George Mackay Brown


1921 - 1996

Poet and novelist. Brown was born at Stromness on the mainland of Orkney, the son of a postman. Beginning as a journalist for the Orkney Herald, he suffered from tuberculosis, which interrupted his studies at Newbattle Abbey College, where he had been attracted by Edwin Muir (1887 - 1959), and the University of Edinburgh, where he researched the work of poet Gerard Manley Hopkins.

A prolific writer who published almost 50 works during his lifetime, his first novel was The Storm (1954). Others include A Time to Keep (1969), which won the Scottish Arts Council Literature Prize, Greenvoe (1972), Magnus (1973) and The Six Lives of Fankle the Cat (1980), together with his autobiography For the Islands I Sing, published posthumously in 1997. His novels, poems and short stories draw on his experiences in Orkney, where he lived and died.

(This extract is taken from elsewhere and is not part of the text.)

-- ==== Sys2Proof/Machine/Dispatch.lean ====
section
/-! DEFINITION. Sys2Proof/Machine/Dispatch.lean: the meaning of every instruction of the opcode table. -/

namespace Sys2Proof.Machine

Brown became a close friend of composer Peter Maxwell Davies (1934 - 2016) and the two worked together on several projects. In recognition of his literary talents, he received an OBE in 1974, and was awarded honorary degrees by the Open University (1976), the University of Dundee (1977) and the University of Glasgow (1985). He was made a Fellow of the Royal Society of Arts in 1977, awarded the James Tait Black Memorial Prize for The Golden Bird (1987), and shortlisted for the Booker Prize for Beside the Ocean of Time (1996), which was also named the Scottish Book of the Year by the Saltire Society.

He lies buried in Warbeth Cemetery, overlooking Hoy Sound, following a funeral at St. Magnus' Cathedral in Kirkwall. His archive is held by the National Library of Scotland.